Position Description: One Post Doctoral fellowship for 18 months in the research group of Professor Tor A. Fjeldly in the area of advanced electronic device modeling, simulation and characterization.
The candidate will work at UNIK - University Graduate Center (www.unik.no)located near Oslo. UNIK is affiliated with University of Oslo (www.uio.no) and Norwegian University of Science and Technology (NTNU) (www.ntnu.no).
Terms of Employment: The salaries and terms at UNIK are in accordance with Norwegian governmental regulations. The annual salary for the post doctoral fellow is 435 000 NOK (about 81 000 USD as of mid-August 2008), including five weeks per year of paid vacation per year of actual service. Health benefits and full salary during illness are provided.
Project: The position is financed by the European Union project COMON - Compact Modelling Network, which is coordinated by Prof. Benjamin IƱiguez (Universitat Rovira i Virgili, Spain)
For a more detailed description of the project see:
http://brage.unik.no/personer/torfj/Projects/COMON/COMON_Annex.pdf
Research Topics:
• Compact modeling of nanoscale MOSFETs
• Model validation
• Parameter extraction techniques
• Model implementation
Startup and Deadline: Applicants are encouraged to apply at the earliest convenience. The deadline for the application is September 15, 2008. The startup date is flexible and can be chosen by the candidate in consultation with Professor Fjeldly. The COMON project is provisionally scheduled to start on October 1, 2008.

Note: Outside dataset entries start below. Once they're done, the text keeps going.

-- ==== Sys2Proof/Machine/Dispatch.lean ====
section
/-! DEFINITION. One arm per command, each one call of its meaning. -/

namespace Sys2Proof.Machine

/-- The whole effect of a legal command: the cycle's start and the command's rule (40_control.md R100). -/
def exec (i : Instr) (s : State) : Host.Outcome State Fault Refusal :=
  match i with
  | .nop => Sys2Proof.Machine.execNop s
  | .clrStatus => Sys2Proof.Machine.execClrStatus s
  | .softReset => Sys2Proof.Machine.execSoftReset s
  | .brInit => Sys2Proof.Machine.execBrInit s
  | .brInitRaw => Sys2Proof.Machine.execBrInitRaw s
  | .brBit => Sys2Proof.Machine.execBrBit s
  | .brBits => Sys2Proof.Machine.execBrBits s
  | .brUe => Sys2Proof.Machine.execBrUe s
  | .brSe => Sys2Proof.Machine.execBrSe s
  | .brByte => Sys2Proof.Machine.execBrByte s
  | .crcInit => Sys2Proof.Machine.execCrcInit s
  | .crcSeed => Sys2Proof.Machine.execCrcSeed s
  | .crcUpdate => Sys2Proof.Machine.execCrcUpdate s
  | .crcCheck => Sys2Proof.Machine.execCrcCheck s
  | .crcCheckAcc => Sys2Proof.Machine.execCrcCheckAcc s
  | .crcAppend => Sys2Proof.Machine.execCrcAppend s
  | .sectCheck => Sys2Proof.Machine.execSectCheck s
  | .tsHdr => Sys2Proof.Machine.execTsHdr s
  | .tsPcrGet => Sys2Proof.Machine.execTsPcrGet s
  | .tsPcrSet => Sys2Proof.Machine.execTsPcrSet s
  | .pesAnalyze => Sys2Proof.Machine.execPesAnalyze s
  | .pesGetTsPts => Sys2Proof.Machine.execPesGetTsPts s
  | .pesGetTsDts => Sys2Proof.Machine.execPesGetTsDts s
  | .pesSetTsPts => Sys2Proof.Machine.execPesSetTsPts s
  | .pesSetTsDts => Sys2Proof.Machine.execPesSetTsDts s
  | .tsFindTsPts => Sys2Proof.Machine.execTsFindTsPts s
  | .tsFindTsDts => Sys2Proof.Machine.execTsFindTsDts s
  | .tsSetTsPts => Sys2Proof.Machine.execTsSetTsPts s
  | .tsSetTsDts => Sys2Proof.Machine.execTsSetTsDts s
  | .t33Diff => Sys2Proof.Machine.execT33Diff s
  | .t33Add => Sys2Proof.Machine.execT33Add s
  | .fdConfigAudio => Sys2Proof.Machine.execFdConfigAudio s
  | .fdConfigMpeg2 => Sys2Proof.Machine.execFdConfigMpeg2 s
  | .fdConfigH264 => Sys2Proof.Machine.execFdConfigH264 s
  | .fdPacket => Sys2Proof.Machine.execFdPacket s

end Sys2Proof.Machine
end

How to Apply: Applicants must submit official academic records for their bachelor, masters, and Ph.D. education, and a complete publication list. It is a requirement to hold a Ph.D. or an equivalent degree for being considered for this position. At least three academic references (name, position, e-mail, and telephone number) should be
included in the application.
Applicants are encouraged to submit their applications electronically to:
postmottak@unik.no and torfj@unik.no
Home-page of Prof. Fjeldly: http://brage.unik.no/personer/torfj
Office phone: +47-64844700 or +47-64844747
Otherwise, send by regular mail to:
UNIK - University Graduate Center
Attn: Tor A. Fjeldly
Instituttveien 25, P. O. Box 70
N-2027 Kjeller, Norway
Background: The candidates must have a solid background in electronics, semiconductor device physics, and mathematics. The ability to program in Matlab or other similar programming languages is also essential.

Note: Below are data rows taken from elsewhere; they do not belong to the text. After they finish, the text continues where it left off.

-- ==== Sys2Proof/Certificates/Slice0/Obligations.lean ====
section
/-! DEFINITION. The statements for the provers. First, under Sys2Proof.Claims, the words they are said in: what a view byte is, what
STATUS is after a command, the bits a cursor has left, the fields of a TS packet and of a PES header as plain arithmetic on
bytes. None of them calls the meaning of a command. -/

namespace Sys2Proof.Claims

open Sys2Proof Sys2Proof.Machine

/-! ## What every command does -/

/-- STATUS with every transient field 0 and the two sticky ones kept (10_state.md R26). -/
def quiet (st : Status) : Status :=
  { valid := false, needMore := false, malformed := false, newFrame := false, indepFrame := false, brOvf := false,
    brEod := false, err := .noError, stickyErr := st.stickyErr, busErr := st.busErr }

/-- A state in which command `i` has run and changed nothing but CMD and STATUS.VALID = `v`. -/
def answered (s : State) (i : Instr) (v : Bool) : State :=
  { s with cmd := encode i, status := { quiet s.status with valid := v } }

/-- The same with STATUS.NEED_MORE = 1. -/
def answeredNeedMore (s : State) (i : Instr) : State :=
  { s with cmd := encode i, status := { quiet s.status with needMore := true } }

/-- The same with STATUS.MALFORMED = 1. -/
def answeredMalformed (s : State) (i : Instr) : State :=
  { s with cmd := encode i, status := { quiet s.status with malformed := true } }

/-- A state in which command word `w` has ended with error `e` (40_control.md R102). -/
def failed (s : State) (w : Word) (e : ErrCode) : State :=
  { s with cmd := w, status := { quiet s.status with err := e, stickyErr := true } }

/-- The range check of 20_memory.md R65 passes. -/
def inRange (s : State) : Prop := s.addr.toNat + s.len.toNat ≤ s.params.bufSize

/-- Byte `i` of the input view as a number (20_memory.md R63). -/
def byteAt (s : State) (i : Nat) : Nat :=
  if i < s.len.toNat then (s.bufByte (s.addr.toNat + i)).toNat else 0

/-- The bytes of the input view in order. -/
def viewBytes (s : State) : List Byte := (List.range s.len.toNat).map fun i => s.bufByte (s.addr.toNat + i)

/-- ALL1_64 (00_scope.md R8). -/
def allOnes : DWord := BitVec.ofNat 64 (2 ^ 64 - 1)

/-! ## Command words -/

/-- The legal words of 30_encoding.md R83, each with the command it names. -/
def legalWordTable : List (Nat × Instr) :=
  [(0x00000000, .nop), (0x00000001, .clrStatus), (0x00000002, .softReset), (0x00000010, .brInit),
    (0x00000110, .brInitRaw), (0x00000011, .brBit), (0x00000012, .brBits), (0x00000013, .brUe),
    (0x00000014, .brSe), (0x00000015, .brByte), (0x00000020, .crcInit), (0x00000021, .crcSeed),
    (0x00000022, .crcUpdate), (0x00000023, .crcCheck), (0x00000123, .crcCheckAcc), (0x00000024, .crcAppend),
    (0x00000025, .sectCheck), (0x00000030, .tsHdr), (0x00000031, .tsPcrGet), (0x00000032, .tsPcrSet),
    (0x00000038, .pesAnalyze), (0x00000039, .pesGetTsPts), (0x00000139, .pesGetTsDts), (0x0000003A, .pesSetTsPts),
    (0x0000013A, .pesSetTsDts), (0x0000003B, .tsFindTsPts), (0x0000013B, .tsFindTsDts), (0x0000003C, .tsSetTsPts),
    (0x0000013C, .tsSetTsDts), (0x00000040, .t33Diff), (0x00000041, .t33Add), (0x00000050, .fdConfigAudio),
    (0x00000150, .fdConfigMpeg2), (0x00000250, .fdConfigH264), (0x00000051, .fdPacket)]

/-- The BR read commands (41_bitreader.md R110). -/
def brReads : List Instr := [.brBit, .brBits, .brUe, .brSe, .brByte]

/-- BR_INIT with its two forms. -/
def brInits : List Instr := [.brInit, .brInitRaw]

/-- FD_CONFIG with its three forms. -/
def fdConfigs : List Instr := [.fdConfigAudio, .fdConfigMpeg2, .fdConfigH264]

/-- The commands that take a view (60_exceptions.md R240, the row RANGE), CRC_APPEND apart. -/
def viewCommands : List Instr :=
  [.brInit, .brInitRaw, .crcUpdate, .crcCheck, .crcCheckAcc, .sectCheck, .tsHdr, .tsPcrGet, .tsPcrSet,
    .pesAnalyze, .pesGetTsPts, .pesGetTsDts, .pesSetTsPts, .pesSetTsDts, .tsFindTsPts, .tsFindTsDts, .tsSetTsPts, .tsSetTsDts, .fdPacket]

Candidate Evaluation Criteria: To evaluate the candidates, the following prioritized criteria will be used:
1) International publications (journal & conference) on relevant topics, i.e., scientific productivity and the time spent to produce the scientific work.
2) University education
• Grades: To be considered, the applicant should have mainly A or B for relevant courses and overall good grades
to demonstrate the capacity to learn new material
• The time used to complete the Bachelors, Masters, and Ph.D. university degrees should follow the normal study
time period
• Proficiency in English as documented by TOEFL, IELTS, or equivalent practical use of English.
• GRE score if available
• Completion of courses indicating relevant knowledge in
– Electronics
– Semiconductor device physics
– Mathematics
• Relevance of Ph.D. (and Masters) research topics
3) Industrial experience in electronics
4) Teaching experience
5) Females are given priority when competing with men of equal qualifications.

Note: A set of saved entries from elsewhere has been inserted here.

-- ==== Sys2Proof/Tests/Slice0.lean ====
section
/-! SUPPORT. Tests: ill-formed words, the words of 30_encoding.md R83, vectors of 95_test_vectors.md (each test names its own),
and a witness for the hypotheses of every statement of Certificates/Slice0/Obligations.lean. -/

namespace Sys2Proof.Tests

open Sys2Proof Sys2Proof.Machine Sys2Proof.Claims

/-- A unit after reset with bytes written from buffer address 0 on and the view over them. -/
def bench (bs : List Byte) : State :=
  { State.reset with mem := (List.range bs.length).zip bs, len := BitVec.ofNat 32 bs.length }

/-- A packet filled up with `FF`. -/
def packet (bs : List Byte) : List Byte := bs ++ List.replicate (188 - bs.length) 0xFF#8

/-- What holds of the next state. -/
def after (r : Result) (p : State → Bool) : Bool :=
  match r with
  | .next t => p t
  | _ => false

theorem after_next {r : Result} {p : State → Bool} (h : after r p = true) : ∃ t, r = .next t ∧ p t = true := by
  cases r with
  | next t => exact ⟨t, rfl, h⟩
  | fault e => cases e
  | refused e => cases h

/-- A cursor on the bench's view. -/
def cursor (bs : List Byte) (raw : Bool) : State :=
  { bench bs with brLen := BitVec.ofNat 32 bs.length, brState := { bits := .fresh raw, active := true } }

/-- A detector for PID 0x100 on the bench's view. -/
def detector (kind : Kind) (bs : List Byte) : State :=
  { bench bs with fdCfg := { pid := 0x100, kind := kind, configured := true } }

/-! ## WellFormed: an ill-formed word for each check of 30_encoding.md R82 -/

theorem test_rsvd_refused : (CommandFields.ofWord 0x00001000).rsvdClear = false := by decide
theorem test_opcode_refused : (CommandFields.ofWord 0x00000003).opcodeAssigned = false := by decide
theorem test_flags_refused : (CommandFields.ofWord 0x00000122).flagsDefined = false := by decide
theorem test_config_flags_refused : (CommandFields.ofWord 0x00000450).flagsDefined = false := by decide
theorem test_kind_refused : (CommandFields.ofWord 0x00000350).kindLegal = false := by decide
theorem test_ill_formed_words_refused :
    ([0x00001000, 0x80000000, 0x00000003, 0x000000FF, 0x00000122, 0x00000210, 0x00000350, 0x00000850] : List Word).all
      (fun w => !(CommandFields.ofWord w).wellFormed) = true := by decide

/-! ## Decode: every constructor from its word of 30_encoding.md R83 -/

theorem test_decode_control :
    decode 0x00000000 = .ok .nop ∧ decode 0x00000001 = .ok .clrStatus ∧ decode 0x00000002 = .ok .softReset := by decide
theorem test_decode_bit_reader :
    decode 0x00000010 = .ok .brInit ∧ decode 0x00000110 = .ok .brInitRaw ∧ decode 0x00000011 = .ok .brBit ∧
      decode 0x00000012 = .ok .brBits ∧ decode 0x00000013 = .ok .brUe ∧ decode 0x00000014 = .ok .brSe ∧
      decode 0x00000015 = .ok .brByte := by decide
theorem test_decode_crc :
    decode 0x00000020 = .ok .crcInit ∧ decode 0x00000021 = .ok .crcSeed ∧ decode 0x00000022 = .ok .crcUpdate ∧
      decode 0x00000023 = .ok .crcCheck ∧ decode 0x00000123 = .ok .crcCheckAcc ∧ decode 0x00000024 = .ok .crcAppend ∧
      decode 0x00000025 = .ok .sectCheck := by decide
theorem test_decode_ts :
    decode 0x00000030 = .ok .tsHdr ∧ decode 0x00000031 = .ok .tsPcrGet ∧ decode 0x00000032 = .ok .tsPcrSet := by decide
theorem test_decode_pes :
    decode 0x00000038 = .ok .pesAnalyze ∧ decode 0x00000039 = .ok .pesGetTsPts ∧ decode 0x00000139 = .ok .pesGetTsDts ∧
      decode 0x0000003A = .ok .pesSetTsPts ∧ decode 0x0000013A = .ok .pesSetTsDts := by decide
theorem test_decode_ts_scan :
    decode 0x0000003B = .ok .tsFindTsPts ∧ decode 0x0000013B = .ok .tsFindTsDts ∧ decode 0x0000003C = .ok .tsSetTsPts ∧
      decode 0x0000013C = .ok .tsSetTsDts := by decide
theorem test_decode_timestamp : decode 0x00000040 = .ok .t33Diff ∧ decode 0x00000041 = .ok .t33Add := by decide
theorem test_decode_frame_detector :
    decode 0x00000050 = .ok .fdConfigAudio ∧ decode 0x00000150 = .ok .fdConfigMpeg2 ∧
      decode 0x00000250 = .ok .fdConfigH264 ∧ decode 0x00000051 = .ok .fdPacket := by decide

/-- R87: suffixes, and the one mnemonic that needs one. -/
theorem test_assembler :
    assemble .brInit (some .raw) = some .brInitRaw ∧ assemble .tsSetTs (some .dts) = some .tsSetTsDts ∧
      assemble .pesGetTs none = some .pesGetTsPts ∧ assemble .fdConfig none = none ∧ assemble .nop (some .raw) = none := by
  decide

/-! ## Vectors of 95_test_vectors.md -/

/-- V3: an unassigned opcode. -/
theorem test_V3_illegal :
    after (step (State.reset.withFetchWord 32 3)) (fun t => t.readReg .status == 0x10100#32 && t.cmd == 3#32) = true := by
  decide
/-- V9: an unmapped read. -/
theorem test_V9_unmapped :
    after (step { State.reset with host := [.read 0x074#17 4] })
      (fun t => t.readReg .status == 0x20000#32 && t.hostReply == some 0#32) = true := by decide
/-- V13: a read-only register. -/
theorem test_V13_read_only :
    after (step { State.reset with host := [.write 0x02C#17 4 5#32] }) (fun t => t == State.reset) = true := by decide
/-- R103's example: NOP clears VALID. -/
theorem test_nop_clears_valid :
    after (exec .nop { State.reset with status := { Status.zero with valid := true, stickyErr := true } })
      (fun t => t.readReg .status == 0x10000#32) = true := by decide
/-- R104's example. -/
theorem test_clr_status :
    after (exec .clrStatus { State.reset with status := { Status.zero with err := .illegal, stickyErr := true, busErr := true } })
      (fun t => t.readReg .status == 0#32) = true := by decide
/-- V11, V12. -/
theorem test_V11_soft_reset :
    after (exec .softReset { bench [0x80] with crc := 5, fdDefdur := 3003, addr := 7 })
      (fun t => t.crc == 0xFFFFFFFF#32 && t.fdDefdur == 3600#32 && t.addr == 0#32 && t.cmd == 2#32 && t.bufByte 0 == 0x80#8) =
        true := by decide
/-- R111's example and B19. -/
theorem test_br_init :
    after (exec .brInit { State.reset with addr := 0x100, len := 2 })
      (fun t => t.readReg .brState == 0x00020000#32 && t.brBase == 0x100#32 && t.brLen == 2#32) = true := by decide
theorem test_br_init_raw :
    after (exec .brInitRaw { State.reset with addr := 8190, len := 4 }) (fun t => t.readReg .status == 0x10200#32) = true := by
  decide
/-- B1, its first bit. -/
theorem test_B1_bit :
    after (exec .brBit (cursor [0x80] false)) (fun t => t.res0 == 1#64 && t.readReg .brState == 0x00020780#32) = true := by
  decide
/-- B2. -/
theorem test_B2_bits :
    after (exec .brBits { cursor [0xA5, 0x0F] false with opa := 12 })
      (fun t => t.res0 == 0xA50#64 && t.brIdx == 2#32 && t.readReg .brState == 0x0002040F#32) = true := by decide +kernel
/-- B16: the 0x03 is removed. -/
theorem test_B16_bits :
    after (exec .brBits { cursor [0x00, 0x00, 0x03, 0x80] false with opa := 24 })
      (fun t => t.res0 == 0x80#64 && t.readReg .brState == 0x00020080#32) = true := by decide +kernel
/-- B9: the largest code; B12: past the end. -/
theorem test_B9_ue :
    after (exec .brUe (cursor [0, 0, 0, 1, 0xFF, 0xFF, 0xFF, 0xFE] false))
      (fun t => t.res0 == 0xFFFFFFFE#64 && t.readReg .status == 1#32 && t.readReg .brState == 0x000201FE#32) = true := by
  decide +kernel
theorem test_B12_ue :
    after (exec .brUe (cursor [0] false))
      (fun t => t.res0 == 0xFFFFFFFF#64 && t.readReg .status == 0x60#32 && t.readReg .brState == 0x00062000#32) = true := by
  decide +kernel
/-- B10, B11. -/
theorem test_B10_se :
    after (exec .brSe (cursor [0x28] false))
      (fun t => t.res0 == 0xFFFFFFFFFFFFFFFE#64 && t.readReg .brState == 0x00020328#32) = true := by decide +kernel
theorem test_B11_se :
    after (exec .brSe (cursor [0, 0, 0, 0] false))
      (fun t => t.res0 == 0xFFFFFFFF80000000#64 && t.readReg .status == 0x20#32) = true := by decide +kernel
/-- B15, its third and fourth bytes. -/
theorem test_B15_byte :
    after (exec .brByte { cursor [0, 0, 3, 3] false with
        brIdx := 2, brState := { bits := { BitCursor.fresh false with zeros := 2 }, active := true } })
      (fun t => t.res0 == 3#64 && t.brIdx == 4#32 && t.readReg .brState == 0x00020003#32) = true := by decide
/-- The bytes of vector PAT without its CRC, and with it. -/
def pat12 : List Byte := [0x00, 0xB0, 0x0D, 0x00, 0x01, 0xC1, 0x00, 0x00, 0x00, 0x01, 0xE1, 0x00]
def pat16 : List Byte := pat12 ++ [0xE8, 0xF9, 0x5E, 0x7D]
/-- C2. -/
theorem test_C2_seed :
    after (exec .crcSeed { State.reset with opa := 0x123456789ABCDEF0 }) (fun t => t.crc == 0x9ABCDEF0#32) = true := by decide
theorem test_C1_init :
    after (exec .crcInit { State.reset with crc := 7 }) (fun t => t.crc == 0xFFFFFFFF#32 && t.res0 == 0xFFFFFFFF#64) = true := by
  decide
/-- C3, C15, and C5 for the accumulated check. -/
theorem test_C3_update :
    after (exec .crcUpdate (bench pat12)) (fun t => t.crc == 0xE8F95E7D#32 && t.readReg .status == 0#32) = true := by
  decide +kernel
theorem test_C15_check :
    after (exec .crcCheck (bench (pat16.set 5 0xC0))) (fun t => t.res0 == 0xF9AC87EE#64 && t.readReg .status == 0#32) =
      true := by decide +kernel
theorem test_C5_check_acc :
    after (exec .crcCheckAcc { bench pat16 with addr := 8, len := 8, crc := 0x838257F7 })
      (fun t => t.res0 == 0#64 && t.status.valid && t.crc == 0x838257F7#32) = true := by decide +kernel
/-- C10, C13. -/
theorem test_C10_append :
    after (exec .crcAppend (bench pat12)) (fun t => t.bytes 12 4 == [0xE8, 0xF9, 0x5E, 0x7D] && t.res0 == 0xE8F95E7D#64) =
      true := by decide +kernel
theorem test_C13_append_range :
    after (exec .crcAppend { State.reset with addr := 8188, len := 1 }) (fun t => t.readReg .status == 0x10200#32) = true := by
  decide
/-- K7, K5. -/
theorem test_K7_mismatch :
    after (exec .sectCheck (bench (pat16.set 0 2)))
      (fun t => t.readReg .status == 0#32 && t.res0 == 0#64 && t.res1 == 0x00000D025F6F7E74#64) = true := by decide +kernel
theorem test_K1_valid :
    after (exec .sectCheck (bench (pat16 ++ [0xFF, 0xFF])))
      (fun t => t.readReg .status == 1#32 && t.res0 == 16#64 && t.res1 == 0x00000D0000000000#64) = true := by decide +kernel
/-- P0 of part 2.5. -/
def p0 : List Byte := packet [0x47, 0x41, 0x00, 0x30, 0x07, 0x10, 0x00, 0x00, 0x00, 0x01, 0x7E, 0x00]
/-- H8, H5. -/
theorem test_H8_header :
    after (exec .tsHdr (bench ([0x47, 0x60, 0x21, 0xDF] ++ List.replicate 184 0)))
      (fun t => t.readReg .status == 1#32 && t.res0 == 0xFD6021#64 && t.res1 == 0x0B804#64) = true := by decide +kernel
theorem test_H5_header :
    after (exec .tsHdr (bench ([0x47, 0x01, 0x00, 0x20, 0xB8] ++ List.replicate 183 0)))
      (fun t => t.readReg .status == 4#32 && t.res0 == 0x020100#64 && t.res1 == 0x000BC#64) = true := by decide +kernel
/-- R1, R6 of part 2.6. -/
theorem test_R1_pcr_get :
    after (exec .tsPcrGet (bench (p0.take 12))) (fun t => t.status.valid && t.res0 == 600#64 && t.res1 == 2#64) = true := by
  decide +kernel
/-- R3. -/
theorem test_R3_pcr_set :
    after (exec .tsPcrSet { bench (p0.take 12) with opa := 0x25800000707 })
      (fun t => t.bytes 6 6 == [0x00, 0x00, 0x00, 0x02, 0xFF, 0x2B] && t.res0 == 1799#64) = true := by decide +kernel
/-- A8, A10. -/
theorem test_A8_analyze :
    after (exec .pesAnalyze (bench [0, 0, 1, 0xC0, 0, 0, 0x40, 0, 0x31, 0, 1, 0, 1, 0x11, 0, 1, 0, 1]))
      (fun t => t.res0 == 2#64 && t.res1 == 18#64 && t.readReg .status == 1#32) = true := by decide +kernel
theorem test_A10_analyze :
    after (exec .pesAnalyze (bench ([0, 0, 1, 0xC0, 0, 0] ++ List.replicate 17 0xFF ++ [0x0F])))
      (fun t => t.res0 == 1#64 && t.res1 == 0#64 && t.readReg .status == 4#32) = true := by decide +kernel
/-- H19 and H14 of part 2.8. -/
def h19 : List Byte :=
  [0x00, 0x00, 0x01, 0xE0, 0x00, 0x00, 0x80, 0xC0, 0x0A, 0x31, 0x00, 0x03, 0x5F, 0x91, 0x11, 0x00, 0x01, 0x1F, 0x41]
def h14 : List Byte := [0x00, 0x00, 0x01, 0xE0, 0x00, 0x00, 0x80, 0x80, 0x05, 0x21, 0x00, 0x01, 0x00, 0x01]
/-- T1, T2. -/
theorem test_T1_get_pts : after (exec .pesGetTsPts (bench h19)) (fun t => t.status.valid && t.res0 == 45000#64) = true := by
  decide +kernel
theorem test_T2_get_dts : after (exec .pesGetTsDts (bench h19)) (fun t => t.status.valid && t.res0 == 4000#64) = true := by
  decide +kernel
/-- T6, T9. -/
theorem test_T6_set_pts :
    after (exec .pesSetTsPts { bench h14 with opa := 0x123456789 })
      (fun t => t.bytes 9 5 == [0x29, 0x8D, 0x15, 0xCF, 0x13] && t.res0 == 0x123456789#64) = true := by decide +kernel
theorem test_T9_set_dts :
    after (exec .pesSetTsDts { bench h14 with opa := 7 })
      (fun t => t.mem == (bench h14).mem && t.res0 == absent64 && t.readReg .status == 0#32) = true := by decide +kernel
/-- TP of part 2.9. -/
def tp : List Byte := packet [0x47, 0x01, 0x00, 0x10] ++ packet ([0x47, 0x41, 0x00, 0x10] ++ h19)
/-- F1, F2. -/
theorem test_F1_find_pts :
    after (exec .tsFindTsPts (bench tp)) (fun t => t.res0 == 45000#64 && t.res1 == 188#64) = true := by decide +kernel
theorem test_F2_find_dts :
    after (exec .tsFindTsDts (bench tp)) (fun t => t.res0 == 4000#64 && t.res1 == 188#64) = true := by decide +kernel
/-- F7, F6. -/
theorem test_F7_set_pts :
    after (exec .tsSetTsPts { bench tp with opa := 0x200000007 })
      (fun t => t.bytes 201 5 == [0x31, 0x00, 0x01, 0x00, 0x0F] && t.res0 == 7#64) = true := by decide +kernel
theorem test_F6_set_dts :
    after (exec .tsSetTsDts { bench tp with opa := 0 })
      (fun t => t.bytes 206 5 == [0x11, 0x00, 0x01, 0x00, 0x01] && t.res1 == 188#64) = true := by decide +kernel
/-- D2, D4. -/
theorem test_D2_diff :
    after (exec .t33Diff { State.reset with opa := 5, opb := 0x1FFFFFFF6 })
      (fun t => t.res0 == 0xFFFFFFFFFFFFFFF1#64 && t.res1 == 0x1FFFFFFF1#64) = true := by decide
theorem test_D4_diff :
    after (exec .t33Diff { State.reset with opa := 0x100000000, opb := 0 })
      (fun t => t.res0 == 0xFFFFFFFF00000000#64 && t.res1 == 0x100000000#64) = true := by decide
/-- D11. -/
theorem test_D11_add :
    after (exec .t33Add { State.reset with opa := 0x1FFFFFFFF, opb := 0x1FFFFFFFF })
      (fun t => t.res0 == 0x1FFFFFFFE#64) = true := by decide
/-- E3, E2, R191's example. -/
theorem test_E3_config :
    after (exec .fdConfigAudio { State.reset with opa := 0x1FFF }) (fun t => t.readReg .fdCfg == 0x80001FFF#32) = true := by
  decide
theorem test_E2_config :
    after (exec .fdConfigMpeg2 { State.reset with opa := 0x2000 })
      (fun t => t.readReg .status == 0x10400#32 && t.readReg .fdCfg == 0#32) = true := by decide
theorem test_R191_config :
    after (exec .fdConfigH264 { State.reset with opa := 0x100 }) (fun t => t.readReg .fdCfg == 0x80020100#32) = true := by
  decide
/-- H1 of part 2.12: PES header, AUD, SPS and IDR slice. -/
def h1 : List Byte :=
  [0x47, 0x41, 0x00, 0x30, 0x8F, 0x00] ++ List.replicate 142 0xFF ++
    [0, 0, 1, 0xE0, 0, 0, 0x80, 0x80, 0x05, 0x21, 0x00, 0x05, 0xBF, 0x21, 0, 0, 0, 1, 0x09, 0xF0, 0, 0, 0, 1, 0x67, 0x64,
      0x00, 0x1F, 0xAC, 0xDA, 0x05, 0x07, 0xE4, 0, 0, 0, 1, 0x65, 0xB8, 0x60]
/-- J1. -/
theorem test_J1_h264 :
    after (exec .fdPacket (detector .h264 h1))
      (fun t => t.readReg .status == 0x19#32 && t.readReg .fdResult == 0xB90B#32 && t.readReg .fdH264 == 6#32 &&
        t.fdLog2mfn == 4#32 && t.fdSamples == [90000#33]) = true := by decide +kernel
/-- M4 of part 2.11 after M3: G4. -/
def m4 : List Byte := packet [0x47, 0x01, 0x00, 0x13, 0x01, 0x00, 0x00, 0x18]
theorem test_G4_mpeg2 :
    after (exec .fdPacket { detector .mpeg2 m4 with fdScanner := 0xFFFF0000 })
      (fun t => t.readReg .status == 9#32 && t.readReg .fdResult == 0x050D#32) = true := by decide +kernel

Description of UNIK - University Graduate Center: UNIK is a graduate educational institution for Master’s, graduate engineering and doctoral students, primarily affiliated with University of Oslo or Norwegian University of Science and Technology (NTNU), but also for continuing education students from commerce and
industry. Courses are offered in four academic fields:
• Electronics and Photonics
• Networking, Information Security, and Signal Processing for
Communications
• Cybernetics and Industrial Mathematics
• Energy and the Environment
UNIK offers courses and supervision on behalf of University of Oslo and NTNU. For more information see: www.unik.no.
Help to find a place to live: UNIK will help the chosen candidate to find a place to live near UNIK. UNIK will help the candidate and his/her family to sign up for courses in Norwegian language, if desired.
Aug 22, 2008
Jul 30, 2008
Papers on IEEE Trans on Electron Devices (Aug 2008)
Well, it seems that this has been a very productive issue:
Accurate Statistical Description of Random Dopant-Induced Threshold Voltage Variability
Millar, C. Reid, D. Roy, G. Roy, S. Asenov, A. (link)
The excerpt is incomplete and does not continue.